“总感觉你这去竞技大会一趟,性格像变了个人似的。”陈千淼吐槽。
“诶?没有啊,应该还和以前一样吧。”
表面上是一样的......但内心一不一样就不知道了。
“感觉你言语间的攻击性增加了。”
“没有吧......那我改!”小学妹知错能改。
陈千淼赶紧再把话题扯回来:“馆长,话说秦月砂什么时候能醒过来啊?”
“已经醒过来了吧......只不过现在应该没什么力气而已。”馆长的语气倒是一如以往地平和。
“啊?”
忽然,秦月砂感觉自己眼前的光亮被一张大脸给遮住了。
“......”
这家伙......
秦月砂用尽全力,把眼睛完全睁开,抬起自己无力的胳膊,一把环住陈千淼的脖子。
陈千淼被这举动吓了一跳,他的脸现在和秦月砂距离只有不到十公分,都能感受到对方的呼吸,两个人开始了一阵无言的对视。
“嘿,刚醒来就这么大动静......”陈千淼想说两句烂话缓和一下气氛。
“扶我起来。”
“行吧。

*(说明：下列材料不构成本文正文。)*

@[simp] theorem State.hostLoss_ticks (s x1) :
    (State.hostLoss s x1).pending = s.pending ∧ (State.hostLoss s x1).tk.count = s.tk.count := by
  refine ⟨?_, ?_⟩ <;> simp [State.hostLoss]

@[simp] theorem State.hostBack_ticks (s) :
    (State.hostBack s).pending = s.pending ∧ (State.hostBack s).tk.count = s.tk.count := by
  refine ⟨?_, ?_⟩ <;> simp [State.hostBack]

@[simp] theorem State.judgeHost_ticks (s x1 x2) :
    (State.judgeHost s x1 x2).pending = s.pending ∧ (State.judgeHost s x1 x2).tk.count = s.tk.count := by
  refine ⟨?_, ?_⟩ <;> (unfold State.judgeHost; (repeat' split) <;> simp)

@[simp] theorem State.takeDescs_ticks (s x1) :
    (State.takeDescs s x1).pending = s.pending ∧ (State.takeDescs s x1).tk.count = s.tk.count := by
  refine ⟨?_, ?_⟩ <;> simp [State.takeDescs]

@[simp] theorem State.fetchPage_ticks (s x1 x2) :
    (State.fetchPage s x1 x2).pending = s.pending ∧ (State.fetchPage s x1 x2).tk.count = s.tk.count := by
  refine ⟨?_, ?_⟩ <;> (simp only [State.fetchPage]; (repeat' split) <;> simp_all)

@[simp] theorem State.fbReply_ticks (s x1 x2 x3 x4) :
    (State.fbReply s x1 x2 x3 x4).pending = s.pending ∧ (State.fbReply s x1 x2 x3 x4).tk.count = s.tk.count := by
  refine ⟨?_, ?_⟩ <;> simp [State.fbReply]

@[simp] theorem State.fbRefuse_ticks (s x1 x2 x3) :
    (State.fbRefuse s x1 x2 x3).pending = s.pending ∧ (State.fbRefuse s x1 x2 x3).tk.count = s.tk.count := by
  refine ⟨?_, ?_⟩ <;> simp [State.fbRefuse]

theorem State.fbApply_stays (s : State) (x1) : Ticked s (s.fbApply x1) := by
  unfold State.fbApply
  extract_lets stopNo step
  have ha : ∀ act ∈ s.fbActs x1, ∀ t, Ticked t (act t).2 := by
    intro act h t
    unfold State.fbActs at h
    extract_lets at h
    split at h
    · rcases List.mem_append.mp h with h | h
      all_goals
        obtain ⟨x, -, rfl⟩ := List.mem_map.mp h
        first | exact State.modeSpan_ticks .. | exact State.aHoldHere_ticks ..
    · obtain ⟨x, -, rfl⟩ := List.mem_map.mp h
      exact State.modeSpan_ticks ..
    · obtain ⟨x, -, rfl⟩ := List.mem_map.mp h
      exact State.aParkCmd_ticks ..
    · exact absurd h List.not_mem_nil
  have h : ∀ (l : List (State → Verdict × State)) (q : State × Bool), (∀ act ∈ l, ∀ t, Ticked t (act t).2) → Ticked q.1 (l.foldl step q).1 := by
    intro l
    induction l with
    | nil => exact fun q _ => .refl _
    | cons a l ih =>
      intro q hl
      refine Ticked.trans ?_ (ih _ fun b hb => hl b (List.mem_cons_of_mem _ hb))
      dsimp only [step]
      split
      · exact .refl _
      · exact hl a List.mem_cons_self q.1
  have h := h _ (s, stopNo) ha
  generalize (s.fbActs x1).foldl step (s, stopNo) = r at *
  obtain ⟨t, no⟩ := r
  exact Ticked.trans h (State.withStage_ticks ..)
@[simp] theorem State.fbApply_ticks (s x1) :
    (State.fbApply s x1).pending = s.pending ∧ (State.fbApply s x1).tk.count = s.tk.count := by
  exact State.fbApply_stays ..

@[simp] theorem State.derateLink_ticks (s) :
    (State.derateLink s).pending = s.pending ∧ (State.derateLink s).tk.count = s.tk.count := by
  exact ⟨rfl, rfl⟩

@[simp] theorem State.keepS3_ticks (s x1 x2 x3 x4) :
    (State.keepS3 s x1 x2 x3 x4).pending = s.pending ∧ (State.keepS3 s x1 x2 x3 x4).tk.count = s.tk.count := by
  refine ⟨?_, ?_⟩ <;> (simp only [State.keepS3]; split <;> simp)

@[simp] theorem State.engines_ticks (s x1 x2 x3) :
    (State.engines s x1 x2 x3).1.pending = s.pending ∧ (State.engines s x1 x2 x3).1.tk.count = s.tk.count := by
  refine ⟨?_, ?_⟩ <;> simp [State.engines]

@[simp] theorem State.computeTrac_ticks (s x1 x2) :
    (State.computeTrac s x1 x2).pending = s.pending ∧ (State.computeTrac s x1 x2).tk.count = s.tk.count := by
  refine ⟨?_, ?_⟩ <;> (simp only [State.computeTrac]; split <;> simp)

@[simp] theorem State.computeC_ticks (s x1) :
    (State.computeC s x1).pending = s.pending ∧ (State.computeC s x1).tk.count = s.tk.count := by
  refine ⟨?_, ?_⟩ <;> (simp only [State.computeC]; split <;> simp)

@[simp] theorem State.computeQ_ticks (s x1) :
    (State.computeQ s x1).pending = s.pending ∧ (State.computeQ s x1).tk.count = s.tk.count := by
  refine ⟨?_, ?_⟩ <;> (simp only [State.computeQ]; split <;> simp)

@[simp] theorem State.computeB_ticks (s) :
    (State.computeB s).pending = s.pending ∧ (State.computeB s).tk.count = s.tk.count := by
  refine ⟨?_, ?_⟩ <;> (simp only [State.computeB]; split <;> simp)

@[simp] theorem State.computeA_ticks (s x1 x2) :
    (State.computeA s x1 x2).pending = s.pending ∧ (State.computeA s x1 x2).tk.count = s.tk.count := by
  refine ⟨?_, ?_⟩ <;> (unfold State.computeA; (repeat' split) <;> simp)

@[simp] theorem State.computeSpans_ticks (s) :
    (State.computeSpans s).pending = s.pending ∧ (State.computeSpans s).tk.count = s.tk.count := by
  refine ⟨?_, ?_⟩ <;> simp [State.computeSpans]

@[simp] theorem State.putOff_ticks (s x1 x2) :
    (State.putOff s x1 x2).2.pending = s.pending ∧ (State.putOff s x1 x2).2.tk.count = s.tk.count := by
  refine ⟨?_, ?_⟩ <;> (simp only [State.putOff]; split <;> simp)

/-- One staged command of the scan. -/
theorem runStaged_stays (p : State × Nat) (d : Staged) : Ticked p.1 (State.runStaged p d).1 := by
  unfold State.runStaged
  extract_lets -merge +onlyGivenNames s std
  have h : Ticked s (s.putOff d p.2).2 := State.putOff_ticks ..
  generalize s.putOff d p.2 = r at *
  obtain ⟨off, t⟩ := r
  dsimp -zeta only
  split
  · exact h
  extract_lets -merge +onlyGivenNames k
  split
  · exact State.runSpan_ticks ..
  split
  · exact .refl _
  split
  · exact ⟨rfl, rfl⟩
  split
  · exact State.leaveToTwin_ticks ..
  split
  · exact ⟨rfl, rfl⟩
  · extract_lets -merge +onlyGivenNames u
    have hu : Ticked s u := Ticked.ite (State.stageHandover_ticks ..) (.refl _)
    clear_value u
    exact Ticked.trans hu ⟨rfl, rfl⟩

theorem State.runCommands_stays (s : State) : Ticked s s.runCommands := by
  unfold State.runCommands
  extract_lets -merge +onlyGivenNames b s1 s2 s3
  have h1 : Ticked s s1 := Ticked.foldl State.runProfile State.runProfile_ticks _ _
  have h2 : Ticked s s2 := h1.trans (Ticked.foldl_on (fun b : State × Nat => b.1) State.runStaged (runStaged_stays) _ (s1, 0))
  have h3 : Ticked s s3 := h2.trans (Ticked.foldl _ (fun t f => State.fbApply_ticks ..) _ _)
  exact h3.trans (Ticked.foldl State.runAction State.runAction_ticks _ _)
@[simp] theorem State.runCommands_ticks (s) :
    (State.runCommands s).pending = s.pending ∧ (State.runCommands s).tk.count = s.tk.count := by
  exact State.runCommands_stays ..

@[simp] theorem State.judgeSlack_ticks (s x1) :
    (State.judgeSlack s x1).pending = s.pending ∧ (State.judgeSlack s x1).tk.count = s.tk.count := by
  refine ⟨?_, ?_⟩ <;> (simp only [State.judgeSlack]; split <;> simp)

@[simp] theorem State.doNote_ticks (s x1) :
    (State.doNote s x1).pending = s.pending ∧ (State.doNote s x1).tk.count = s.tk.count := by
  refine ⟨?_, ?_⟩ <;> (unfold State.doNote; (repeat' split) <;> simp)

”
陈千淼慢慢用脖子把秦月砂的上半身吊了起来,让她从床上缓缓坐起。
虽然姿势不是很雅观,但都这时候了,还考虑什么姿势呢?
“啪啪啪啪啪啪!”
“欧妹得多!”
馆长直接开始大力鼓掌,似乎在祝贺着秦月砂的苏醒。
张落南看着现在这个暧昧的场面,也把稍稍发抖的手伸了出来,然后颤颤巍巍地开始鼓掌。
她突然感觉有一点点失落,甚至......在后悔?
张落南其实问过荧惑这次参与竞技大会的目的,她是知道这次行动的主要目的其实是让秦月砂醒过来的。
在参加比赛时,她也不留余力地争取分数,无论如何,救人的目的也要比自己那卑微的感情优先级要高一些。

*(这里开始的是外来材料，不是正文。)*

-- ==== Sys2Proof/Laws/State.lean ====
section
/-! SUPPORT. One lemma per field of State per update: what an update does not name it leaves alone. -/
namespace Sys2Proof.Machine
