/-- Nothing has changed. -/
theorem Guarded.refl (s : State) : Guarded v s s := ⟨rfl, rfl, rfl, rfl, rfl, rfl, fun _ _ => id, id, fun _ _ => rfl⟩
/-- One change after another. -/
theorem Guarded.trans {s t u : State} (h : Guarded v s t) (k : Guarded v t u) : Guarded v s u :=
  ⟨k.bar.trans h.bar, k.adc.trans h.adc, k.cur.trans h.cur, k.stage.trans h.stage, k.tk.trans h.tk, k.start.trans h.start,
   fun c a x => k.events c a (h.events c a x), fun x => k.sound (h.sound x),
   fun x j => (k.view (h.sound x) j).trans (h.view x j)⟩
/-- Either branch. -/
theorem Guarded.ite {c : Prop} [Decidable c] {s t u : State} (h : Guarded v s t) (k : Guarded v s u) :
    Guarded v s (if c then t else u) := by
  split <;> assumption
/-- A change of one leg that keeps what is seen of it. -/
theorem Guarded.leg (s : State) (l : Nat) (f : LegS → LegS) (hf : ∀ g, v l (f g) = v l g) : Guarded v s (s.updLeg l f) := by
  refine ⟨rfl, rfl, rfl, rfl, rfl, rfl, fun _ _ => id, s.updLeg_sound l f, fun h k => ?_⟩
  by_cases e : k = l
  · rw [e, s.leg_updLeg_same l f h, hf]
  · rw [s.leg_updLeg_ne l k f h e]
/-- A change of several legs that keeps what is seen of them. -/
theorem Guarded.legs (s : State) (ls : List Nat) (f : Nat → LegS → LegS) (hf : ∀ k g, v k (f k g) = v k g) :
    Guarded v s (s.updLegs ls f) := by
  unfold State.updLegs
  induction ls generalizing s with
  | nil => exact .refl s
  | cons a l ih => exact (Guarded.leg s a (f a) (hf a)).trans (ih _)
/-- An event. -/
theorem Guarded.raise (s : State) (code addr cause val val2) : Guarded v s (s.raise code addr cause val val2) :=
  ⟨by simp, by simp, by simp, by simp, by simp, by simp, fun c a => s.raise_keeps_protects code addr cause val val2 c a,
   s.raise_sound code addr cause val val2, fun _ k => by rw [State.leg_raise]⟩
/-- A mark of the Parapet. -/
theorem Guarded.par (s : State) (p : ParS) : Guarded v s { s with par := p } :=
  ⟨rfl, rfl, rfl, rfl, rfl, rfl, fun _ _ => id, id, fun _ _ => rfl⟩
/-- A mark of the converters' hardware. -/
theorem Guarded.cHw (s : State) (p : CHwS) : Guarded v s { s with cHw := p } :=
  ⟨rfl, rfl, rfl, rfl, rfl, rfl, fun _ _ => id, id, fun _ _ => rfl⟩
/-- A drive of the gates, where they are not seen. -/
theorem Guarded.driven {s t : State} (h : Driven s t) (hv : ∀ k g, v k g.still = v k g) : Guarded v s t := by
  refine ⟨h.other State.bar fun _ => rfl, h.other State.adc fun _ => rfl, h.other State.cur fun _ => rfl,
    h.other State.stage fun _ => rfl, h.other State.tk fun _ => rfl, h.other State.start fun _ => rfl, fun c a x => ?_,
    h.sound, fun p k => ?_⟩
  · have e := h.other State.cwy fun _ => rfl
    unfold State.protects at *; rw [e]; exact x
  · rw [← hv k (t.leg k), h.still p k, hv]

/-- The interlock marks its own leg and raises E003 and E004 (R116). -/
theorem State.interlock_guarded (s : State) (l : Nat) (hv : ∀ g a b c d,
    v l { g with stBlock := a, stCounted := b, stCount := c, stTrip := d } = v l g) : Guarded v s (s.interlock l) := by
  unfold State.interlock
  have h0 : ∀ (u : State) (a : Bool), Guarded v u (u.updLeg l (fun g => { g with stTrip := a })) :=
    fun u a => Guarded.leg u l _ fun g => hv g _ _ _ _
  have h1 : Guarded v s (s.updLeg l (fun g => { g with stBlock := true, stCounted := true, stCount := satInc g.stCount max32 })) :=
    Guarded.leg s l _ fun g => hv g _ _ _ _
  have h2 : ∀ a, Guarded v s (s.updLeg l (fun g => { g with stBlock := a })) := fun a => Guarded.leg s l _ fun g => hv g _ _ _ _
  extract_lets g x bad s1 s2 n win p s3
  have k2 : Guarded v s s2 := h1.trans (.raise ..)
  have k3 : Guarded v s s3 := (k2.trans (h0 _ _)).trans (.raise ..)
  exact .ite (.ite k2 (.ite (k2.trans (.par ..)) (k3.trans (.par ..)))) (h2 _)

/-- Counting a trip period marks its own leg and raises E005 (R119, R120). -/
theorem State.countTrip_guarded (s : State) (l : Nat) (hv : ∀ g a b c d,
    v l { g with tripCounted := a, tripTotal := b, tripTicks := c, tripLatch := d } = v l g) : Guarded v s (s.countTrip l) := by
  unfold State.countTrip
  have h0 : ∀ u : State, Guarded v u (u.updLeg l (fun g => { g with tripLatch := true })) :=
    fun u => Guarded.leg u l _ fun g => hv g _ _ _ _
  extract_lets g n win ticks s1
  have k1 : Guarded v s s1 := Guarded.leg s l _ fun g => hv g _ _ _ _
  exact .ite (.refl s) (.ite ((k1.trans (h0 _)).trans (.raise ..)) k1)

/-- The start of a soft turn-off marks its own leg (R139). -/
theorem State.softOff_guarded (s : State) (l : Nat) (x : Switch) (hv : ∀ g a p q, v l { g with softOff := a, hs := p, ls := q } = v l g) :
    Guarded v s (s.softOff l x) := by
  unfold State.softOff
  exact .ite (.leg _ _ _ fun g => by cases x <;> exact hv g _ _ _) (.refl s)

/-- A fold of changes. -/
theorem Guarded.foldl {β : Type} (g : State → β → State) (h : ∀ t a, Guarded v t (g t a)) (l : List β) (s : State) :
    Guarded v s (l.foldl g s) := by
  induction l generalizing s with
  | nil => exact .refl s
  | cons a l ih => exact (h s a).trans (ih _)
/-- A drive that turns off softly (R139). -/
theorem State.driveSoft_guarded (s : State) (l : Nat) (hs : ∀ g a p q, v l { g with softOff := a, hs := p, ls := q } = v l g)
    (hv : ∀ k g, v k g.still = v k g) : Guarded v s (s.driveSoft l) := by
  unfold State.driveSoft
  have h : ∀ (u : State) x b, Guarded v u (u.softIfOff l x b) := fun u x b => .ite (.refl u) (u.softOff_guarded l x hs)
  exact ((h s _ _).trans (h _ _ _)).trans (.driven (State.driveLeg_driven ..) hv)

可事到如今,秦月砂已经醒过来,她竟然开始......嫉妒了?
这样复杂和纠结的情绪交错在她的心中,让她一向温和的表情,如今却变得僵硬了。
如果......秦姐姐一直睡下去的话,是不是自己就可以......
她的心中竟然出现了这种想法。
她赶紧把这种卑劣的情绪甩开,强行深呼吸几次,让那种阴暗的想法不要在心中出现。
自己这到底是怎么了?难道真的像学长说的一样,变了个人?
秦月砂并没有注意到张落南的奇怪行为,现在昏昏沉沉的她,只能把眼睛聚焦到一个人身上。
“我这是......”秦月砂看着自己的双手,对自己还活着这件事仍旧没有什么实感。
她好不容易接受了人死后原来是不停做噩梦的事实,结果突然有人告诉她,她其实没死,这些天来她其实是真的在做噩梦。
这种感觉很奇怪,但她又不得不去接受。
她又掐了掐面前陈千淼的脸,用了她现在百分之百的力气。
“你疼吗?”
“不是,你这时候不该掐自己吗?”陈千淼强忍住疼痛,本着不跟病号一般计较的想法,整个脸都在抽搐。
“掐自己多疼啊,我又不傻。”
看着对方疼得龇牙咧嘴的样子,秦月砂觉得这应该不是梦。
“所以......我到底是怎么回事?”
“你摸摸你的胸口。”
陈千淼忽然握着秦月砂的手腕,放在在她的胸口上。
“你干嘛?我才刚醒你就耍流氓啊!”秦月砂看着陈千淼和自己的手都在自己的胸口上,脖子都红了。
“你也不想想你有没有这种东西......”陈千淼则毫不避讳地说:“你看看,那是什么?”
秦月砂这才感受到,自己的胸口,似乎带着一根项链。
“一直戴着,别摘下来......可能对你的那个病也有一些帮助,当然,情绪还是不要太激动......”像是医生说治疗方法一样,陈千淼开始喋喋不休起来。
“哦......”秦月砂看着面前那家伙,那熟悉的感觉重新占据大脑,让她松了口气。
啊,活着真好。
可还没等几个人寒暄几句,病房的门就开始嘎吱嘎吱的响。
随后,十几号人像是拆迁队似的,叮叮当当地走进了病房,一个个还抬着横幅,扛着牌匾。
“恭喜秦局长苏醒!希望秦局长福如东海,寿比南山,永远发财,永远不死......”那堆人一起说着祝福的话语。
“这是......怎么了?”秦月砂感觉头还是有些晕:“等会......他们叫我什么?”
“异侦局总部已经决定了,就由你来当这个异侦局的新局长!”一个职员扛着巨大的花篮,兴奋地说道。